── DATA SECTION

/-- The fields of a map as (high bit, low bit, access type); bits not listed are reserved (R342). -/
def Reg.fields : Reg → List (Nat × Nat × FKind)
  | .sprDb => [(63, 32, .rw), (31, 0, .rw)]
  | .sprQstat => [(63, 32, .ro), (31, 24, .ro), (23, 16, .ro), (15, 0, .ro)]
  | .sprQcfg => [(63, 63, .rw), (59, 56, .rw), (55, 52, .rw), (51, 48, .rw), (47, 40, .rw)]
  | .arrStatus => [(63, 56, .ro), (55, 52, .ro), (51, 48, .ro), (47, 36, .ro), (15, 15, .w1c), (14, 14, .w1c), (13, 13, .w1c), (12, 12, .w1c), (11, 11, .w1c), (10, 10, .w1c)]
  | .arrProg => [(63, 63, .w1s), (62, 62, .rw), (61, 50, .rw), (31, 31, .ro), (30, 30, .ro), (29, 18, .ro)]
  | .arrCtrl => [(63, 63, .w1s), (31, 0, .rw)]
  | .arrPerf => [(63, 32, .rw), (31, 16, .rw), (15, 0, .rw)]
  | .arrRate => [(63, 48, .ro), (47, 40, .ro)]
  | .arrResident => [(63, 22, .rw), (21, 11, .rw)]
  | .arrNumstat => [(7, 7, .w1c), (6, 6, .w1c), (5, 5, .w1c)]
  | .arrNumcnt => [(63, 48, .rw), (47, 32, .rw), (31, 16, .rw), (15, 0, .rw)]
  | .arrSatcfg => [(63, 63, .rw), (60, 56, .rw), (31, 16, .rw)]
  | .arrSatcnt => [(63, 32, .rw), (31, 16, .rw)]
  | .arrSatwin => [(63, 32, .ro), (31, 0, .ro)]
  | .attFslice => [(63, 32, .ro), (31, 16, .rw), (15, 0, .rw)]
  | .attIpool => [(63, 16, .rw), (15, 14, .rw), (0, 0, .rw)]
  | .attIframes => [(63, 43, .rw), (42, 22, .rw)]
  | .attIspill => [(63, 12, .rw)]
  | .attIquota => [(63, 51, .rw), (31, 0, .rw)]
  | .attIstat => [(63, 43, .ro), (42, 30, .ro), (0, 0, .ro)]
  | .attIcnt => [(63, 48, .rw), (47, 32, .rw), (31, 16, .rw), (15, 0, .rw)]
  | .attIctrl => [(63, 63, .w1s), (15, 0, .rw)]
  | .attIspilled => [(63, 32, .ro), (31, 16, .ro)]
  | .arrRcstat => [(63, 48, .rw), (47, 32, .rw), (31, 16, .rw), (15, 8, .rw), (7, 7, .ro)]
  | .sysSafecfg => [(63, 58, .rwlBoot), (57, 48, .rwlBoot)]
  | .sysTbbase => [(63, 16, .rwlMgr)]
  | .sysSafestat => [(63, 63, .ro), (62, 62, .ro), (15, 15, .w1c), (14, 14, .w1c), (13, 13, .w1c), (12, 12, .w1c), (11, 11, .w1c), (10, 10, .w1c), (9, 9, .w1c), (8, 8, .w1c), (7, 7, .w1c), (6, 6, .w1c), (5, 5, .w1c), (4, 4, .w1c), (3, 3, .w1c), (2, 2, .w1c), (1, 1, .w1c)]
  | .sysFlctrl => [(63, 60, .ro), (59, 59, .w1s), (58, 58, .w1s), (57, 57, .rw), (56, 54, .rw), (53, 53, .rw)]
  | .sysFlres => [(63, 30, .rw), (29, 14, .rw), (13, 6, .rw), (5, 5, .rw)]
  | .sysFlshare => [(63, 48, .rw), (47, 36, .rw), (35, 0, .rw)]
  | .pourCtrl => [(63, 63, .w1s), (62, 62, .ro), (61, 61, .w1c), (60, 60, .rw), (59, 40, .rw), (39, 20, .ro), (12, 0, .ro)]
  | .pourT0 => [(63, 0, .rw)]
  | .pourStat => [(63, 32, .ro), (31, 16, .rw), (15, 0, .rw)]
  | .pourFlag => [(63, 52, .ro), (51, 40, .rw), (39, 24, .rw)]
  | .pourFlog => [(63, 12, .rw)]
  | .pourQjpf => [(63, 53, .rw)]
  | .gateCfg => [(63, 44, .rw), (43, 24, .rw), (23, 8, .rw)]
  | .gateStat => [(63, 48, .rw), (47, 32, .rw), (31, 31, .w1c)]
  | .gateRt => [(63, 48, .rw), (47, 28, .rw), (27, 12, .rw), (11, 11, .w1c), (10, 10, .w1c)]
  | .memCtrl => [(63, 61, .rwlBoot), (60, 58, .rwlBoot), (57, 57, .rwlBoot), (56, 56, .w1s), (55, 55, .ro), (54, 52, .rw), (51, 51, .w1s), (50, 50, .ro), (49, 38, .rw)]
  | .memSpare => [(63, 22, .rwlMgr)]
  | .memChstat => [(63, 40, .rw), (39, 32, .rw), (31, 20, .ro), (19, 8, .ro)]
  | .memCways => [(63, 48, .rw), (47, 28, .ro)]
  | .memLres => [(63, 58, .rw), (57, 52, .rw), (51, 46, .ro)]
  | .memRgn0 => [(63, 21, .rw)]
  | .memRgn1 => [(63, 21, .rw), (20, 20, .rw), (19, 19, .rw), (18, 18, .rw), (17, 14, .rw)]
  | .dtuWalk => [(63, 57, .rw), (56, 50, .rw), (49, 43, .ro)]
  | .sysInst => [(63, 60, .ro), (59, 59, .w1s), (58, 58, .w1s), (57, 57, .w1s), (56, 56, .w1s), (55, 55, .w1s), (54, 54, .w1s), (53, 51, .rw), (50, 48, .ro)]
  | .dtuDlogcfg => [(63, 12, .rw), (11, 8, .rw), (1, 1, .w1c), (0, 0, .rw)]
  | .dtuDlogidx => [(63, 32, .ro), (31, 0, .rw)]
  | .sprQrestore0 => [(63, 32, .rw), (31, 0, .rw)]
  | .sprQrestore1 => [(63, 32, .rw), (0, 0, .rw)]
  | .sprQrestore2 => [(63, 32, .rw)]
  | .sysVfmap => [(63, 63, .rw), (62, 55, .rw)]
  | .dspCamport => [(63, 63, .rw), (62, 62, .rw), (61, 60, .rw), (59, 51, .rw), (31, 16, .rw), (15, 0, .rw)]
  | .dspCamctx0 => [(63, 63, .rw), (62, 60, .rw), (59, 56, .rw), (55, 50, .rw), (49, 46, .rw), (45, 38, .rw), (37, 24, .rw), (23, 10, .rw)]
  | .dspCamctx1 => [(63, 6, .rw)]
  | .dspCamstat => [(63, 32, .rw), (31, 16, .rw), (15, 0, .rw)]
  | .dspOutcfg => [(63, 56, .rw), (55, 50, .rw), (49, 36, .rw), (35, 35, .rw)]
  | .dspOutstat => [(63, 32, .ro), (31, 16, .rw), (15, 8, .rw), (7, 4, .rw), (3, 2, .ro), (1, 1, .ro)]
  | .dspTtcfg => [(63, 6, .rwlBoot), (5, 5, .rwlBoot), (4, 1, .rwlBoot)]
  | .dspTtstat => [(63, 32, .ro), (31, 16, .rw), (15, 12, .ro)]
  | .dspFlip => [(63, 6, .rw), (5, 5, .w1s)]
  | .runStat => [(63, 60, .ro), (59, 56, .ro), (55, 48, .ro), (31, 0, .ro)]
  | .runCnt => [(63, 48, .rw), (47, 32, .rw), (31, 16, .rw), (15, 0, .rw)]
  | .runCnt2 => [(63, 32, .rw), (31, 16, .rw), (15, 0, .rw)]
  | .timeNowNs => [(63, 0, .ro)]
  | .timeNowFrac => [(63, 48, .ro)]
  | .timeInc => [(49, 32, .rw), (23, 0, .rw)]
  | .timeStep => [(63, 0, .rw)]
  | .timeCtrl => [(63, 62, .rw), (61, 61, .ro), (60, 60, .w1c), (59, 47, .rw), (46, 31, .rw)]
  | .timeCmp0 => [(63, 0, .rw)]
  | .timeCmp1 => [(63, 63, .w1s), (62, 62, .w1c), (61, 61, .rw), (60, 48, .rw), (47, 32, .rw), (31, 0, .rw)]
  | .ethHostcfg => [(63, 56, .rw), (55, 55, .rw), (54, 39, .rw)]
  | .sysBrwin0 => [(63, 20, .rw), (19, 16, .rw), (15, 0, .rw)]
  | .sysBrwin1 => [(63, 20, .rw), (19, 19, .rw), (18, 18, .rw), (17, 16, .rw), (15, 0, .rw)]
  | .sysBrwin2 => [(63, 20, .rw), (19, 8, .rw)]
  | .ethRingcfg0 => [(63, 63, .rw), (62, 55, .rw), (54, 51, .rw), (50, 40, .rw), (39, 32, .rw), (31, 16, .rw)]
  | .ethRingcfg1 => [(63, 6, .rw)]
  | .ethRingdb => [(63, 32, .rw), (31, 0, .ro)]
  | .canCtrl => [(63, 63, .rw), (62, 60, .rw), (59, 56, .rw), (55, 52, .rw), (51, 45, .rw), (44, 38, .rw), (37, 37, .rw), (36, 36, .rw), (35, 31, .rw), (30, 28, .rw), (27, 24, .rw), (23, 16, .ro), (15, 8, .ro), (7, 6, .ro)]
  | .canFltrng => [(63, 52, .rw), (51, 39, .rw)]
  | .canStat => [(63, 48, .rw), (47, 32, .rw), (31, 16, .rw), (15, 0, .rw)]
  | .canJ19390 => [(63, 0, .rw)]
  | .canJ19391 => [(63, 56, .rw), (55, 55, .rw), (54, 54, .rw), (53, 52, .ro), (51, 51, .w1c)]
  | .canTuncfg => [(63, 6, .rw), (5, 5, .rw)]
  | .wskId => [(63, 48, .rwlBoot), (47, 47, .rwlBoot), (46, 43, .rw), (42, 37, .rw), (36, 21, .rw)]
  | .wskStat => [(63, 48, .rw), (47, 32, .rw), (31, 16, .rw), (15, 0, .rw)]
  | .wskPortcfg => [(63, 63, .rw), (62, 62, .rw), (61, 43, .rw)]
  | .wskPortstat => [(63, 60, .ro), (59, 58, .ro), (57, 42, .ro), (31, 16, .rw), (15, 8, .rw), (7, 0, .rw)]
  | .wskDozestat => [(63, 32, .ro), (31, 16, .ro)]
  | .wskRoute => [(63, 48, .rw), (47, 32, .rw), (31, 30, .rw), (29, 29, .rw), (28, 27, .rw), (26, 26, .rw)]
  | .wskIn0 => [(63, 20, .rw), (19, 19, .rw), (18, 11, .rw)]
  | .wskIn1 => [(63, 20, .rw), (19, 4, .rw)]
  | .sysPwrctrl => [(63, 44, .rw), (43, 34, .rw), (33, 33, .rw), (31, 0, .rw)]
  | .sysPwrstat => [(63, 60, .ro), (59, 56, .ro), (55, 51, .ro), (50, 50, .w1c), (49, 49, .ro), (48, 48, .w1c)]
  | .sysStbytime => [(63, 32, .rw)]
  | .sysBootstat => [(63, 56, .ro), (55, 55, .ro), (54, 54, .ro)]
  | .sysBillet => [(63, 62, .ro), (61, 55, .ro), (54, 48, .rw), (47, 47, .w1c)]
  | .cupWdog => [(63, 63, .w1s), (62, 53, .rw), (52, 37, .rw)]
  | .mbxDb => [(63, 63, .w1s), (62, 62, .w1c), (47, 32, .rw)]
  | .sysRegerr => [(63, 63, .w1c), (62, 62, .w1c), (61, 61, .w1c), (60, 57, .ro), (56, 49, .ro), (48, 21, .ro), (20, 5, .rw), (4, 4, .ro), (3, 3, .ro)]
  | .sysLock => [(63, 63, .w1s), (62, 62, .w1s)]
  | .sysId => [(63, 48, .ro), (47, 32, .ro), (31, 24, .ro), (23, 16, .ro)]
  | .sysAssign => [(63, 60, .rwlBoot), (59, 56, .rwlBoot), (55, 52, .rwlBoot), (51, 48, .rwlBoot), (47, 44, .rwlBoot), (43, 40, .rwlBoot), (39, 36, .rwlBoot), (35, 32, .rwlBoot), (31, 28, .rwlBoot), (27, 24, .rwlBoot), (23, 20, .rwlBoot), (19, 16, .rwlBoot), (15, 12, .rwlBoot), (11, 8, .rwlBoot), (7, 4, .rwlBoot), (3, 0, .rwlBoot)]
  | .sprQsubBase => [(63, 7, .rw)]
  | .sprQcplBase => [(63, 5, .rw)]
  | .vecStatus => [(63, 56, .ro), (55, 52, .ro), (51, 48, .ro)]
  | .sysIrqcfg => [(63, 2, .rw), (0, 0, .rw)]
  | .canRingcfg0 => [(63, 63, .rw), (62, 55, .rw), (54, 51, .rw), (50, 40, .rw), (39, 32, .rw), (31, 16, .rw)]
  | .canRingcfg1 => [(63, 6, .rw)]
  | .canRingdb => [(63, 32, .rw), (31, 0, .ro)]
  | .canFltr0 => [(63, 35, .rw), (34, 6, .rw), (5, 4, .rw), (3, 3, .rw), (2, 2, .rw)]
  | .canFltr1 => [(63, 32, .rw), (31, 31, .rw), (30, 28, .rw), (27, 24, .rw), (23, 19, .rw), (18, 13, .rw)]
  | .pourEnt0 => [(63, 44, .rw), (43, 28, .rw), (27, 25, .rw), (24, 22, .rw), (21, 16, .rw), (15, 12, .rw), (11, 11, .rw), (10, 0, .rw)]
  | .pourEnt1 => [(63, 56, .rw), (55, 50, .rw), (49, 40, .rw), (39, 24, .rw), (23, 0, .rw)]
  | .dtuIommu => [(63, 0, .rw)]
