/-- A test bar starts on an idle array (R148, R150): STATE 4h, and its mould range is saved. -/
def State.startBar (s : State) (a : Nat) : State :=
  let r := s.mouldRead a barMould barBytes none
  (((r.2.modArr a fun x =>
    { x with testBar := some s.now, testBarDue := false, barSpare := s.f ARR_STATUS.STATE a == 7, barPhase := .save
             barPair := barPairing (s.f POUR_STAT.FRAME 0), barRuns := [] }).setF
    ARR_STATUS.STATE a 4)).barMove a (.barSave a) true (s.barArea a) r.1

/-- One run of the golden program begins: commands, accumulators and weights as for a re-execution (R137). -/
def State.barRun (s : State) (a : Nat) (desc : List Nat) (transformed : Bool) : State :=
  (s.modArr a fun x =>
    { x.fresh with
      accum := [], active := {}, shadow := {}, barPhase := .run
      job := some { job := barJob a, tile := 0, desc := desc, role := .testBar transformed, startNs := s.now,
                    flask := s.f ARR_STATUS.FLASK a, inst := 0 } }).showPc a

/-- The golden program is read from the image, without its descriptor in the last 64 bytes, into the half that no NEXT
program waits in; where it cannot be read the test bar has failed. -/
def State.barProgram (s : State) (a : Nat) : State :=
  match physRead s (s.f ARR_STATUS.FLASK a) (s.tbBase + 0x1000) 0x8000 with
  | (.ok bs, s1) =>
    let half := if s1.fb ARR_PROG.NEXT_VALID a then 1 - s1.f ARR_PROG.NEXT_HALF a else s1.f ARR_PROG.CUR_HALF a
    let desc := (List.range 8).map fun k => leAt bs (0x7FC0 + 8 * k) 8
    ((((s1.modArr a fun x =>
        { x with store := putStore x.store (2048 * half) ((List.range 2044).map fun k => leAt bs (16 * k) 16) }).setF
      ARR_PROG.CUR_HALF a half).setF ARR_PROG.CUR_LEN a (min 2044 (tdProgLen desc / 16))).setF
      ARR_PROG.CUR_VALID a 1).barRun a desc false
  | (_, s1) => s1.barBack a

/-- R375: the array passes its job boundary: a withdrawal due takes effect, a test bar that is due runs, and
otherwise the NEXT program is taken. While a due test bar must wait, the array stays idle (DESIGN CHOICE, log entry
168). -/
def State.passBoundary (s : State) (a : Nat) : State :=
  let s1 := s.boundaryWithdraw a
  if !s1.arrServing a && s1.f ARR_STATUS.STATE a != 3 then
    (s1.modArr a fun x => { x.fresh with job := none }).setF ARR_PROG.CUR_VALID a 0
  else if (s1.arr a).testBarDue then
    let s2 := ((s1.modArr a fun x => { x.fresh with job := none }).setF ARR_PROG.CUR_VALID a 0).setF ARR_STATUS.STATE a 0
    if s2.barMay a then s2.startBar a else s2
  else s1.takeProgram a

/-! ## Abort (R63) -/

/-- An LDW or DRAIN in progress is discarded: the range it was writing is left undefined. -/
def State.dropAsync (s : State) (a : Nat) : State :=
  let x := s.arr a
  let s1 := s.each ((x.async.filter fun o => o.kind == .drain || (o.kind == .xfer && !o.suppressed && !o.finished)).flatMap
      AsyncOp.ranges) fun s r => s.mouldFree a r.1 r.2
  s1.modArr a fun x => { x with async := x.async.filter fun o => o.kind == .xfer && !o.suppressed && !o.finished }

/-- The ACLK cycles of a stall that an abort ends are counted in STALL_CYC (R61); the model holds no ACLK count, so
their number is a free value. -/
def State.endStall (s : State) (a : Nat) : State :=
  if s.f ARR_STATUS.STATE a = 2 then let r := s.fresh; r.2.incWrap ARR_PERF.STALL_CYC a r.1 else s

/-- R63: the array job of an array is aborted; XFERs already handed to a ladle complete. -/
def State.abortArr (s : State) (a : Nat) : State :=
  (((s.endStall a).dropAsync a).modArr a ArraySt.discard).setF ARR_STATUS.STATE a 3

/-- Arrays that run, or are to run, a tile of a job (R182). -/
def State.involved (s : State) (j : Nat) : List Nat :=
  arrayIds.filter fun a =>
    ((s.arr a).job.any fun r => r.job == j) || ((s.arr a).nextJob.any fun r => r.job == j)

/-- The other jobs of the flask that hold an involved array (R37). -/
def State.lostJobs (s : State) (j : Nat) : List Nat :=
  ((s.involved j).flatMap fun a =>
    (((s.arr a).job.map fun r => r.job).toList ++ ((s.arr a).nextJob.map fun r => r.job).toList)).filter (· != j)

/-- A job in the NEXT half of an array is dropped with its program. -/
def State.dropNext (s : State) (a : Nat) : State :=
  if (s.arr a).nextJob.isSome then
    (s.modArr a fun x => { x with nextJob := none }).setF ARR_PROG.NEXT_VALID a 0
  else s

/-- R37, R182: a job fault ends the job with its status and the tile index, ends every other job that held
an involved array with JOB_LOST, and aborts the arrays involved. -/
def State.faultJob (s : State) (j status tile : Nat) : State :=
  match s.job j with
  | none => s
  | some x =>
    let f := s.jobFlask x
    let inv := s.involved j
    let lost := s.lostJobs j
    let s1 := (s.endJob j status (some tile)).dropTiles f j
    let s2 := s1.each lost fun s k => (s.endJob k stJobLost none).dropTiles f k
    if s.timed f then s2
    else s2.each inv fun s a =>
      let s' := s.dropNext a
      if (s'.arr a).job.isSome then s'.abortArr a else s'

/-- The array runs a test bar's program (R148). -/
def RunJob.bar (r : RunJob) : Bool :=
  match r.role with
  | .testBar _ => true
  | _ => false

/-- An array job is charged the time since its start or its last charge (R179), and the lent time of R178; a test bar is
charged to no flask. -/
def State.chargeRun (s : State) (a : Nat) : State :=
  match (s.arr a).job with
  | none => s
  | some r =>
    if r.bar then s else
    let ns := s.since r.startNs
    let s1 := (s.charge r.flask r.job ns).modArr a fun x =>
      { x with job := x.job.map fun r => { r with startNs := s.now } }
    if r.lent then
      (s1.lendCharge r.flask (s.arr a).sliceShare ns).modArr a fun x => { x with slice := x.slice.map fun p => (p.1, p.2 + ns) }
    else s1

end Sys2Proof.Machine
end

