/-- R119: the release of a spilled sequence, from its record. -/
def State.releaseSpilled (s : State) (x : Job) (id : Nat) : State :=
  let i := x.inst
  match readSpill i id s with
  | (.error e, s1) => s1.attErr x.id e
  | (.ok none, s1) => s1.endJob x.id stMalformed (some 0)
  | (.ok (some c), s1) =>
    match mappedPages i c c.allPages s1 with
    | (.error e, s2) => s2.attErr x.id e
    | (.ok ms, s2) => (((s2.unmapAll i c ms).clearSpill i id).showAtt i).endJob x.id stOk (some 0)

/-- R119: SEQ_RELEASE; a release of a busy sequence waits. -/
def execSeqRelease (j : Nat) (s : State) : Res :=
  .next (s.runningJob j 7 fun x =>
    let i := x.inst
    let id := bits (x.inl 0) 63 32
    match s.seqSlot i id with
    | some k =>
      if (s.ctx k).state = 2 then s
      else
        match mappedPages i (s.ctx k) (s.ctx k).allPages s with
        | (.error e, s1) => s1.attErr j e
        | (.ok ms, s1) => ((s1.tellPeers i (s.ctx k) 2).releaseSlot i k ms).endJob j stOk (some 0)
    | none => if id < s.f ATT_IQUOTA.ID_LIMIT i then s.releaseSpilled x id else s.endJob j stMalformed (some 0))

/-- R120, R121: ATTN_STEP. -/
def execAttnStep (j : Nat) (s : State) : Res :=
  .next (s.runningJob j 5 fun x => if x.await = 0 then s.attnJob x else s)

/-- R120, R122: ATTN_PREFILL. -/
def execAttnPrefill (j : Nat) (s : State) : Res :=
  .next (s.runningJob j 4 fun x => if x.await = 0 then s.attnJob x else s)

/-- R113: SWEEP_DONE. -/
def execSweepDone (i : Nat) (s : State) : Res := unit s (decide (i < 256)) (s.sweepEnd i)

end Sys2Proof.Machine
end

────

WHAT IS EXPECTED:
Write down exactly the span of lines above from the one containing "(46, 31, .rw)]" to the one containing "(36, 21, .rw)]", both ends included.

RESPONSE:
  | .timeCtrl => [(63, 62, .rw), (61, 61, .ro), (60, 60, .w1c), (59, 47, .rw), (46, 31, .rw)]
  | .timeCmp0 => [(63, 0, .rw)]
  | .timeCmp1 => [(63, 63, .w1s), (62, 62, .w1c), (61, 61, .rw), (60, 48, .rw), (47, 32, .rw), (31, 0, .rw)]
  | .ethHostcfg => [(63, 56, .rw), (55, 55, .rw), (54, 39, .rw)]
  | .sysBrwin0 => [(63, 20, .rw), (19, 16, .rw), (15, 0, .rw)]
  | .sysBrwin1 => [(63, 20, .rw), (19, 19, .rw), (18, 18, .rw), (17, 16, .rw), (15, 0, .rw)]
  | .sysBrwin2 => [(63, 20, .rw), (19, 8, .rw)]
  | .ethRingcfg0 => [(63, 63, .rw), (62, 55, .rw), (54, 51, .rw), (50, 40, .rw), (39, 32, .rw), (31, 16, .rw)]
  | .ethRingcfg1 => [(63, 6, .rw)]
  | .ethRingdb => [(63, 32, .rw), (31, 0, .ro)]
  | .canCtrl => [(63, 63, .rw), (62, 60, .rw), (59, 56, .rw), (55, 52, .rw), (51, 45, .rw), (44, 38, .rw), (37, 37, .rw), (36, 36, .rw), (35, 31, .rw), (30, 28, .rw), (27, 24, .rw), (23, 16, .ro), (15, 8, .ro), (7, 6, .ro)]
  | .canFltrng => [(63, 52, .rw), (51, 39, .rw)]
  | .canStat => [(63, 48, .rw), (47, 32, .rw), (31, 16, .rw), (15, 0, .rw)]
  | .canJ19390 => [(63, 0, .rw)]
  | .canJ19391 => [(63, 56, .rw), (55, 55, .rw), (54, 54, .rw), (53, 52, .ro), (51, 51, .w1c)]
  | .canTuncfg => [(63, 6, .rw), (5, 5, .rw)]
  | .wskId => [(63, 48, .rwlBoot), (47, 47, .rwlBoot), (46, 43, .rw), (42, 37, .rw), (36, 21, .rw)]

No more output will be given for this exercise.